Je sors de ma deuxième séance de
Sucker Punch, qui a été pour moi une aussi grosse révélation que
ma deuxième séance de Shutter Island. Enfin faut dire qu'internet,
ses conspirations et ses théories aident pas mal. Voilà ce que j'ai
compris, ce n'est pas encore parfait et un élément me chiffonne
énormément, mais en tout cas il est évident que c'est de ce côté
qu'il faut chercher.

Évidemment, pas la peine de le dire,
cet article contient d'énormes spoilers sur le film, et ne devrait
pas être lu si vous ne l'avez pas encore vu !

 

 

La chose est sûre : Babydoll
n'existe pas
. Pourquoi ? Elle est la deuxième personnalité
d'une Sweet Pea schizophrène qui a vu sa sœur mourir sous ses yeux.

Comment on peut le déduire ?

 

Le film s'ouvre sous le rideau du
théâtre de l'asile
, prouvant que la représentation vient de
commencer.

Sweet Pea est la narratrice en voix-off
au départ, et après sa lobotomie.

Babydoll dit qu'il lui reste cinq joursavant sa lobotomie / l'arrivée du High Roller : à la fin, le
Dr Gorski dit qu'elle pose problème depuis une semaine, période à
laquelle elle n'était pas encore arrivée à l'asile. La Babydoll
qu'on voit à la fin est donc la Sweet Pea résignée à sa
lobotomie.

Du début à la fin, on nous le
ressasse : « Je suis la star du show », « Ceci
n'a jamais été mon histoire, mais la tienne »
, etc. Sweet Pea
est l'héroïne, nous sommes dans sa thérapie polonaise.

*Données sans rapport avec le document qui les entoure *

-- ==== Sys2Proof/Tests/Slice0.lean ====
section
/-! SUPPORT. Tests. Expected values come from spec/95_test_vectors.md (the vector is named in each docstring) and from the
encoding tables of spec/30_encoding.md; the witnesses show, for each obligation with hypotheses, a state and operands that
meet them. -/

namespace Sys2Proof.Machine

-- One test at a time: each kernel evaluation waits for what stands before it, and many waiting at once take a thread each.
set_option Elab.async false

/-! ## Helpers -/

/-- Every capability bound. -/
def testCaps : Caps := ⟨true, true, true, true, true, true, true, true, true, true, true, true, true⟩

/-- The start of spec/95 section 0: initialised, the lines at 0 and OUT, the double answering, its last levels 0, these
cells, and at most one injected failure, a pin event of the first request. -/
def bench (mem : List Host.Cell) (failAt : Option Nat) : State :=
  { State.reset with
    initFlag := true
    caps := testCaps
    bus := ⟨.low, .low, .low, .out⟩
    env := { Env.initial with
      responder := .double (failAt.map fun p => ⟨1, p⟩)
      double := { Double.initial with mem := mem, lastCe := .low, lastClk := .low, lastIo := .low } } }

/-- The same, before INIT. -/
def rawBench (failAt : Option Nat) : State := { bench [] failAt with initFlag := false }

/-- The bench with the host's next act. -/
def benchWith (a : HostAct) : State := { bench [] none with inbox := [a] }

/-- A world that answers these. -/
def worldBench (l : List Answer) : State :=
  { bench [] none with env := { Env.initial with responder := .world, answers := l } }

/-- The state exec answers with. -/
def after (i : Instr) (s : State) : State :=
  match exec i s with
  | .next t => t
  | .fault _ | .refused _ => s

/-- The status exec answers with. -/
def statusAfter (i : Instr) (s : State) : Option Status := (after i s).status

/-- The output exec answers with. -/
def outAfter (i : Instr) (s : State) : Out := (after i s).out

/-- The bus shadow exec answers with. -/
def busAfter (i : Instr) (s : State) : Bus := (after i s).bus

/-- The double's memory exec answers with. -/
def memAfter (i : Instr) (s : State) : List Host.Cell := (after i s).env.double.mem

/-- The events exec issues. -/
def eventsAfter (i : Instr) (s : State) : List Event := eventsOf (after i s).trace

/-- How many pin events and delays exec issues. -/
def countsAfter (i : Instr) (s : State) : Nat × Nat :=
  ((pinsOf (eventsAfter i s)).length, (delaysOf (eventsAfter i s)).length)

/-- The levels of the IO_WRITE events exec issues, in order. -/
def drivenAfter (i : Instr) (s : State) : List Bool :=
  (eventsAfter i s).filterMap fun e =>
    match e with
    | .ioWrite l => some l
    | _ => none

/-- Whether a step is refused, and how. -/
def refusedBy (o : Host.Outcome State Fault Refusal) : Option Refusal :=
  match o with
  | .refused r => some r
  | .next _ | .fault _ => none

/-- What a list of bytes decodes to. -/
def decoded (sp : Space) (bs : List Byte) : Option Instr :=
  match decode sp bs with
  | .ok i => some i
  | .error _ => none

/-- Why a list of bytes is rejected. -/
def rejection (sp : Space) (bs : List Byte) : Option Reject :=
  match decode sp bs with
  | .ok _ => none
  | .error r => some r

/-- The record of the source's example (spec/95 W3). -/
def exampleRecord : TimeRecord := ⟨2031, 6, 3, 14, 11, 42, 5, 0x01, true⟩

/-! ## Well-formedness refuses each ill-formed term -/

theorem test_wf_buffer_length : (Instr.writeRam true 0 2 (some [1, 2, 3])).wellFormed = false := by decide
theorem test_wf_buffer_short : (Instr.regBurstWrite 0xFE 3 [1, 2]).wellFormed = false := by decide
theorem test_wf_burst_row : (Instr.cmdWrClockBurst 1 []).wellFormed = false := by decide
theorem test_wf_absent_buffer : (Instr.setReg true 0x92 7 none).wellFormed = true := by decide
theorem test_wf_slot_thirty_one : (Instr.cmdWrRamSlot 31 0).wellFormed = false := by decide
theorem test_wf_slot_read_thirty_one : (Instr.cmdRdRamSlot 31).wellFormed = false := by decide
theorem test_wf_slot_thirty : (Instr.cmdRdRamSlot 30).wellFormed = true := by decide
theorem test_wf_generic_named : (Instr.cmdWrClockGeneric 8 0).wellFormed = false := by decide
theorem test_wf_generic_burst : (Instr.cmdRdClockGeneric 31).wellFormed = false := by decide
theorem test_wf_generic_bounds :
    (Instr.cmdRdClockGeneric 9).wellFormed = true ∧ (Instr.cmdRdClockGeneric 30).wellFormed = true := by decide
theorem test_wf_marker_zero_write_coded : (Instr.cmdReservedMarker0 0x00 none).wellFormed = false := by decide
theorem test_wf_marker_zero_read_coded : (Instr.cmdReservedMarker0 0x01 (some 0)).wellFormed = false := by decide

Quand on arrive dans le deuxième monde
irréel (le bordel), Sweet Pea est sur sa chaise, prête à être
lobotomisée et surtout déguisée en Babydoll. Dr Gorski dit à la
fin à Blue qu'elle apprend aux filles à se protéger de lui :
Babydoll est donc la « poupée » créée par Sweet Pea
pour rester éveillée et pouvoir supporter sa lobotomie, commanditée
par Blue.

Rocket est déjà morte avant même le
début du film
. L'introduction (premier monde créé par Sweet Pea
dans sa thérapie, cf le lever de rideaux et sa voix en fond) est le
moment ou Sweet Pea revit son passé et la raison de son internement. Sa sœur se cache dans un placard avant de se faire tuer
(Sweet Pea est enfermée dans ce même placard une fois Rocket tuée
dans le deuxième monde).

Dans le cabaret, Babydoll sauve Rocket.
A deux reprises dans les prochains mondes (Première Guerre Mondiale
et Train), c'est Sweet Pea qui la sauve. Elle avance dans sa
thérapie, arrive enfin à déculpabiliser pour la mort de sa sœur.
Preuve en est que Babydoll se fasse éjecter vers
l'hélicoptère dans le niveau de train, et que Sweet Pea revit les
derniers instants de vie de Rocket.

Au moment où Baydoll se sacrifie pour laisser Sweet Pea s'échapper, cette dernière arrive en fait à se détacher de la mort de sa
sœur
, abandonne Babydoll, le sacrifice qu'elle devait faire (Badydoll est donc le cinquième objet de sa quête). Elle
enferme dans Babydoll toute sa peine, elle peut « aller de
l'avant de combattre ». Quand elle quitte le cabaret, elle est
guérie. Quand elle se fait lobotomiser, elle est guérie, et accepte
son sort. D'où d'ailleurs la réaction du docteur quand celui-ci est
interloqué par le regard de Sweet Pea / Babydoll au moment de sa
lobotomie.

 

La fin, le dernier monde créé par
Sweet Pea, s'effectue après que Blue a été arrêté par la
police. Le même fondu que quand Babydoll commence à danser
s'effectue, mais on ne retrouve pas cette dernière dans le monde,
mais bien Sweet Pea. Elle retrouve le petit garçon dans les
tranchées de la Première Guerre Mondiale, et le sage qui lui
donnait ses objectifs de missions.
Le bus prend la route du paradis,
comme indiqué sur le panneau routier.

 

A la fin de Sucker Punch, Sweet Pea est
donc lobotomisée mais continue à vivre dans son monde irréel.
Amber et Blondie sont réellement mortes, Babydoll n'a jamais existé
et Rocket n'est que la projection du passé de Sweet Pea, puisqu'elle
est déjà morte depuis longtemps.

 

Enfin, et c'est la chose qui me
chiffonne, on voit Rocket quand Babydoll arrive dans l'asile :
ma théorie est que puisqu'on voit l'action à travers les yeux de
Babydoll, qui est la facette de Sweet Pea qui n'a pas accepté la
mort de sa sœur, elle est visible à travers elle.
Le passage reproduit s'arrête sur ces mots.